Let’s connect some dots: Amidst all these terror attacks—some by Al Shabaab and others not so clear by whom—the Anglo Leasing scandals pop back into our lives and this time in a determined effort to get taxpayers to pay for corruption.
Let us not forget that all the Anglo Leasing deals were ostensibly to purchase security equipment that would have made Kenya safer through the introduction of harder-to-forge passports and modern communication equipment for the police.
FOLLOW THE MONEY
The irony is telling: Here we are being pushed to pay for something that was never delivered that could have protected us better and at a time when we are all feeling victimised. There can be no better illustration of the deadly and damaging consequences of corruption than this.
In matters politics, one of the truisms is to always “follow the money.” Could some of these attacks have been timed so as to distract us while payments to Anglo Leasing were being quietly made?
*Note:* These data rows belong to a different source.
/-- A trigger read of the card, where `MLI` is the same too if it is the indirect entry. -/
theorem trigger_goesOnAlike {i : Instr} {s s' t : State} (ht : isTrigger i = true) (hown : ioSlot i = some s.cfg.slot)
    (hv : SameView s s') (hm : readsMli i = true → s'.mli = s.mli) (h : exec i s = .next t) : GoesOnAlike i s s' t := by
  obtain ⟨hc, hmem, hst, hd, hsh⟩ := hv
  cases i <;> simp only [isTrigger, Bool.false_eq_true] at ht <;> cases hown
  case rd0CmdDirect =>
    obtain ⟨hclear, hx⟩ := exec_rd0_next h
    have hclear' : s'.accessesClear (directAddresses s'.cfg) := hc.symm ▸ (State.accessesClear_congr hc hsh _).2 hclear
    have hx' := exec_rd0_clear hclear'
    rw [State.directBlock_congr hc hmem hd, hc] at hx'
    rw [GoesOnAlike, hx']
    exact ⟨(exec_rd0_result h).2, dispatch_afterReads_congr hc hmem hst hd hsh hx⟩
  case rd3CmdIndirect =>
    have hm := hm rfl
    obtain ⟨hclear, hx⟩ := exec_rd3_next h
    have haddr := State.indirectAddresses_congr hc hmem hd hm
    have hx' := exec_rd3_clear (haddr.symm ▸ (State.accessesClear_congr hc hsh _).2 hclear)
    rw [State.indirectBlock_congr hc hmem hd hm, haddr, hc] at hx'
    rw [GoesOnAlike, hx']
    exact ⟨(exec_rd3_result h).2, dispatch_afterReads_congr hc hmem hst hd hsh hx⟩

/-! ### `MLI` and the waiting transactions -/

/-- `s` with another `MLI` and other transactions waiting. -/
def State.withHidden (m : Word) (later : List Txn) (s : State) : State := { s with mli := m, input := later }

theorem sameView_refl (s : State) : SameView s s := ⟨rfl, rfl, rfl, rfl, rfl⟩

theorem sameView_withHidden (m : Word) (later : List Txn) (s : State) : SameView s (s.withHidden m later) :=
  ⟨rfl, rfl, rfl, rfl, rfl⟩

theorem GoesOnAlike.withHidden {i : Instr} {s t : State} {m : Word} {later : List Txn}
    (h : GoesOnAlike i s (s.withHidden m later) t) (hc : t.cfg = s.cfg) :
    exec i (s.withHidden m later) = .next (t.withHidden m later) := by
  obtain ⟨hl, after, ops, hn, hd, hx⟩ := h
  rw [hx]
  simp only [State.withHidden, hn, hd, hc, hl]

/-- An operation goes on alike with another `MLI`, the same if it reads it, and with other transactions waiting; it leaves `MLI` as
it writes it, or as it is. -/
theorem exec_withHidden {i : Instr} {s t : State} {m : Word} (hm : readsMli i = true → m = s.mli) (later : List Txn)
    (h : exec i s = .next t) :
    exec i (s.withHidden m later) = .next (t.withHidden (if writesMli i then t.mli else m) later) := by
  rcases instr_cases i with ⟨slot, hs⟩ | ⟨c, hc⟩ | ⟨n, hn⟩ | rfl | rfl | ⟨n, rfl⟩
  · by_cases hslot : slot = s.cfg.slot
    · subst hslot
      cases ht : isTrigger i with
      | true =>
        rw [writesMli_of_trigger ht]
        exact (trigger_goesOnAlike ht hs (sameView_withHidden m later s) hm h).withHidden (exec_keeps h).1.cfg
      | false =>
        obtain ⟨g, r, n, hdet, hg⟩ := exec_ioPlain_determined hs ht
        obtain rfl := Host.Outcome.next.inj (h.symm.trans (hdet s (sameView_refl s)))
        have hmli : g m = if writesMli i then g s.mli else m := by
          cases hr : readsMli i with
          | true => rw [if_pos (writesMli_of_ioPlain hs ht hr), hm hr]
          | false =>
            have hw : ¬ writesMli i = true := fun hw => by simp [readsMli_of_ioAccess hs hw] at hr
            rw [if_neg hw, hg hr, id]
        rw [hdet _ (sameView_withHidden m later s), ← hmli]
        rfl
    · have hmli : (if writesMli i then s.mli else m) = m := by
        split
        · next hw => exact (hm (readsMli_of_ioAccess hs hw)).symm
        · rfl
      rcases exec_otherSlot hs with ⟨o, e⟩ | ⟨o, v, e⟩
      · obtain rfl := Host.Outcome.next.inj (h.symm.trans (e s hslot))
        rw [e (s.withHidden m later) hslot, State.guestRead_mli, hmli]
        rfl
      · obtain rfl := Host.Outcome.next.inj (h.symm.trans (e s hslot))
        rw [e (s.withHidden m later) hslot, State.guestWrite_mli, hmli]
        rfl
  · rw [writesMli_of_command hc]
    exact (command_goesOnAlike hc (sameView_withHidden m later s) h).withHidden (exec_keeps h).1.cfg
  · obtain ⟨d, -, -, hd, -⟩ := exec_nib_next hn h
    obtain ⟨e, r, det⟩ := exec_nib_determined hn hd h
    obtain rfl := Host.Outcome.next.inj (h.symm.trans (det s rfl hd))
    rw [det (s.withHidden m later) rfl hd, writesMli_of_nib hn]
    rfl
  · cases h
    rfl
  · cases hm rfl
    cases h
    rfl
  · cases h
    rfl

theorem exec_input {i : Instr} {s t : State} (h : exec i s = .next t) : t.input = s.input := by
  have hx : exec i s = .next (t.withHidden _ s.input) := exec_withHidden (m := s.mli) (fun _ => rfl) s.input h
  rw [Host.Outcome.next.inj (h.symm.trans hx)]
  rfl
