-- ==== Sys2Proof/Machine/CoreOps.lean ====
section
/-! DEFINITION. Operations of the core cluster (10_cores.md, 11_interrupts.md): core memory, access faults, the sources of
the CIC with their delivery, claim and EOI, and the dispatcher's threads, choice and switch. -/

namespace Sys2Proof.Machine

/-! ## Updates of one part -/

/-- The core with a number. -/
abbrev Cores.at (k : Cores) (c : CoreId) : Core := k.core[c.val]
/-- A thread. -/
abbrev Cores.th (k : Cores) (t : ThreadId) : Thread := k.threads[t.val]
/-- A CIC source. -/
abbrev Cores.s (k : Cores) (n : SrcId) : CicSrc := k.src[n.val]
/-- Update one core. -/
def modCore (c : CoreId) (f : Core → Core) (k : Cores) : Cores := { k with core := vmod k.core c f }
/-- Update one thread. -/
def modThread (t : ThreadId) (f : Thread → Thread) (k : Cores) : Cores := { k with threads := vmod k.threads t f }
/-- Update one source. -/
def modSrc (n : SrcId) (f : CicSrc → CicSrc) (k : Cores) : Cores := { k with src := vmod k.src n f }
/-- Update the registers of a core. -/
def modRegs (c : CoreId) (f : CoreRegs → CoreRegs) : Cores → Cores := modCore c fun x => { x with regs := f x.regs }
/-- Apply a step over the cores to every element of a list, in order. -/
def forCores {α : Type} (l : List α) (f : α → Cores → Cores) (k : Cores) : Cores := l.foldl (fun k x => f x k) k
/-- The step when a condition holds. -/
def whenC (c : Bool) (f : Cores → Cores) (k : Cores) : Cores := if c then f k else k

/-- Write a general register of a core; x0 is never written. -/
def setX (c : CoreId) (r : Fin 32) (v : Dword) (k : Cores) : Cores :=
  if r.val = 0 then k else modRegs c (fun g => { g with x := vmod g.x r fun _ => v }) k

/-- Cores 4 and 5 run images of the operator. -/
def userCore (c : CoreId) : Bool := decide (4 ≤ c.val)

/-! ## Core memory (R24, R286) -/

/-- The byte at a core address of TCM or L2; one that nothing has written reads 0 (log entry 20). -/
def memByte : List Host.Cell → Nat → Byte
  | [], _ => 0
  | (k, v) :: t, a => if k = a then v else memByte t a

/-- Write one byte, keeping addresses rising and listing no zero. -/
def memPut : List Host.Cell → Nat → Byte → List Host.Cell
  | [], a, b => if b = 0 then [] else [(a, b)]
  | (k, v) :: t, a, b =>
    if a < k then (if b = 0 then (k, v) :: t else (a, b) :: (k, v) :: t)
    else if a = k then (if b = 0 then t else (a, b) :: t)
    else (k, v) :: memPut t a b

/-- Write bytes from an address on. -/
def memPuts (m : List Host.Cell) (a : Nat) : List Byte → List Host.Cell
  | [] => m
  | b :: bs => memPuts (memPut m a b) (a + 1) bs

/-- Read bytes. -/
def memGet (m : List Host.Cell) (a n : Nat) : List Byte := (List.range n).map fun i => memByte m (a + i)

/-- Zero-fill a range. -/
def memZero (m : List Host.Cell) (a n : Nat) : List Host.Cell := m.filter fun c => !(decide (a ≤ c.1) && decide (c.1 < a + n))

/-- The canonical form: addresses strictly rising from a bound, no zero byte. -/
def memWf (m : List Host.Cell) (lo : Nat) : Bool :=
  match m with
  | [] => true
  | (k, v) :: t => decide (lo ≤ k) && v != 0 && memWf t (k + 1)

/-- The memory of the cores is in canonical form. -/
def Memory.wf (m : List Host.Cell) : Bool := memWf m 0

/-- Base of a core's TCM. -/
def tcmBase (c : CoreId) : Nat := 0x10000000 + c.val * 0x40000
/-- Base of L2. -/
def l2Base : Nat := 0x20000000
/-- Base of the user banks. -/
def userBanks : Nat := 0x20200000
/-- A range lies in a region. -/
def inRange (a n base size : Nat) : Bool := decide (base ≤ a) && decide (a + n ≤ base + size)
/-- TCM and L2 (R286). -/
def isMemory (a n : Nat) : Bool := inRange a n 0x10000000 0x180000 || inRange a n l2Base 0x280000

/-! ## Physical memory protection (R284 to R286) -/

/-- The kind of an access, with its bit of a PMP configuration. -/
inductive CoreAccess where
  | load | store | fetch
  deriving DecidableEq, Repr

/-- Bit of a PMP configuration byte that grants an access. -/
def CoreAccess.bit : CoreAccess → Nat
  | .load => 0 | .store => 1 | .fetch => 2

/-- The exception code of a refused access (R285). -/
def CoreAccess.cause : CoreAccess → Dword
  | .load => 5 | .store => 7 | .fetch => 1

/-- Base and size of what a PMP entry covers: off, top of range, four bytes, or a power of two (PRESUMED, log entry 34). -/
def CoreRegs.pmpRange (g : CoreRegs) (i : Fin 16) : Nat × Nat :=
  let a := (g.pmpAddr[i.val]).toNat
  match fldN g.pmpCfg[i.val] 3 2 with
  | 0 => (0, 0)
  | 1 =>
    let lo := if i.val = 0 then 0 else (g.pmpAddr[i.val - 1]).toNat
    (4 * lo, 4 * (a - lo))
  | 2 => (4 * a, 4)
  | _ =>
    let ones := ((List.range 32).find? fun k => !a.testBit k).getD 32
    (4 * (a / 2 ^ ones * 2 ^ ones), 8 * 2 ^ ones)
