-- ==== Sys2Proof/Machine/ResetOps.lean ====
section
/-! DEFINITION. The resets of the whole part (R366, R385, R386), the fence (R272), and the start of the bus (R387). -/

namespace Sys2Proof.Machine

/-- The part's clocks, pins and elapsed time after a reset: ETC and EPOCH count on (R343, R345), the PLLs stay locked under
CONTROLLER RESET (log entry 22). -/
def resetClk (por : Bool) (c : Clk) : Clk :=
  let keep := !por
  { etc := c.etc, epoch := c.epoch, epochDue := c.epochDue, hclk := keep && c.hclk, pclk := keep && c.pclk,
    lclk := keep && c.lclk, bclk := keep && c.bclk, cclk := keep && c.cclk, tclk := keep && c.tclk }

/-- POR_N (`por`) or CONTROLLER RESET on everything but the cores (R366): what runs or is kept is named, the rest is as
State.reset has it. -/
def ctrlReset (por : Bool) (e : Engine) : Engine :=
  { Engine.reset with
    clk := resetClk por e.clk
    pwr := { retPlots := e.pwr.retPlots, retL2 := e.pwr.retL2, limitLow := e.pwr.limitLow, throttled := e.pwr.limitLow
             sleepAborts := if por then 0 else e.pwr.sleepAborts }
    pins := { alm := e.pins.alm, strapBoot := e.pins.strapBoot, strapYoke := e.pins.strapYoke
              strapTestN := e.pins.strapTestN, inReset := por || e.pins.inReset }
    pcie := { Engine.reset.pcie with
      perst := e.pcie.perst
      pool := if por then .p32 else if e.pcie.tag10 then .p768 else if e.pcie.tagExt then .p256 else .p32 }
    fw := { Engine.reset.fw with otp := e.fw.otp, fenced := !por && e.fw.fenced }
    yoke := { Engine.reset.yoke with takeovers := if por then 0 else e.yoke.takeovers }
    jtag := e.jtag
    test := { Engine.reset.test with byStrap := !por && !e.pins.strapTestN }
    ids := e.ids
    free := e.free
    readValue := e.readValue
    out := e.out }

/-- The controller fences itself (R272): it holds itself as CONTROLLER RESET holds it, until POR_N. -/
def fence (e : Engine) : Engine :=
  let e := ctrlReset false e
  { e with fw := { e.fw with fenced := true } }

/-- Fence the engine and the cores when a condition holds. -/
def fenceWhen (c : Engine → Bool) (s : State) : Answer :=
  onBoth s fun e k => if c e && !e.pins.inReset && !e.fw.fenced then (fence e, resetCores k) else (e, k)

/-- Bring the PCIe link to a state; a change is a pulse of source 45 (R303). -/
def setPcieLink (l : PcieLink) (e : Engine) : Engine :=
  whenE (e.pcie.link != l) (pulse 45) { e with pcie := { e.pcie with link := l } }

/-- Configuration reads complete without CRS from now on (R357, R390); the link has trained unless PE_PERST_N is asserted. -/
def endCrs (e : Engine) : Engine :=
  let e := whenE (!e.pcie.perst) (setPcieLink .l0) e
  whenE (!e.pcie.perst) (fun e => { e with pcie := { e.pcie with fns := e.pcie.fns.map fun x => { x with crs := false } } }) e

/-- Once firmware runs and BUS_REFCLK is locked, the frame timer starts (R100, R380) and the governor enables the root
ports, four per us (R337, R387). -/
def startBus (e : Engine) : Engine :=
  if e.fw.ready && e.clk.bclk && !e.clk.timerOn && e.pwr.chip == .active && !e.pwr.exiting then
    { e with
      clk := { e.clk with timerOn := true }
      pwr := { e.pwr with gov := e.pwr.gov ++ (allFin 32).map GovStep.serdes }
      yoke := { e.yoke with link := if e.yoke.link == .down then .training else e.yoke.link } }
  else e

/-- Set the lock of a PLL; ACLK has none of its own. -/
def setPll (p : Pll) (b : Bool) (c : Clk) : Clk :=
  match p with
  | .hclk => { c with hclk := b }
  | .pclk => { c with pclk := b }
  | .lclk => { c with lclk := b }
  | .bclk => { c with bclk := b }
  | .cclk => { c with cclk := b }
  | .tclk => { c with tclk := b }
  | .aclk => c

end Sys2Proof.Machine
end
Who benefits from these payments to ghosts and what is their link to higher-ups?
I am told by a well-placed source in government that the payments would have been done quietly and smoothly but for the insistence of President Kenyatta that Parliament be involved, conscious of the fact that the preferred quiet payments route would have irreversibly damaged his anti-corruption credentials garnered from his tenure as chairman of the Public Accounts Committee on its Anglo Leasing report and investigation.
But whatever the facts of who is doing what, when and why, what is clear is that there is a link between corruption and insecurity generally and terrorism more specifically.
It is easy to ignore this link when we are in a climate of fear and easy to paint matters in black or white. But terrorism and insecurity are handled best by brains not brawn.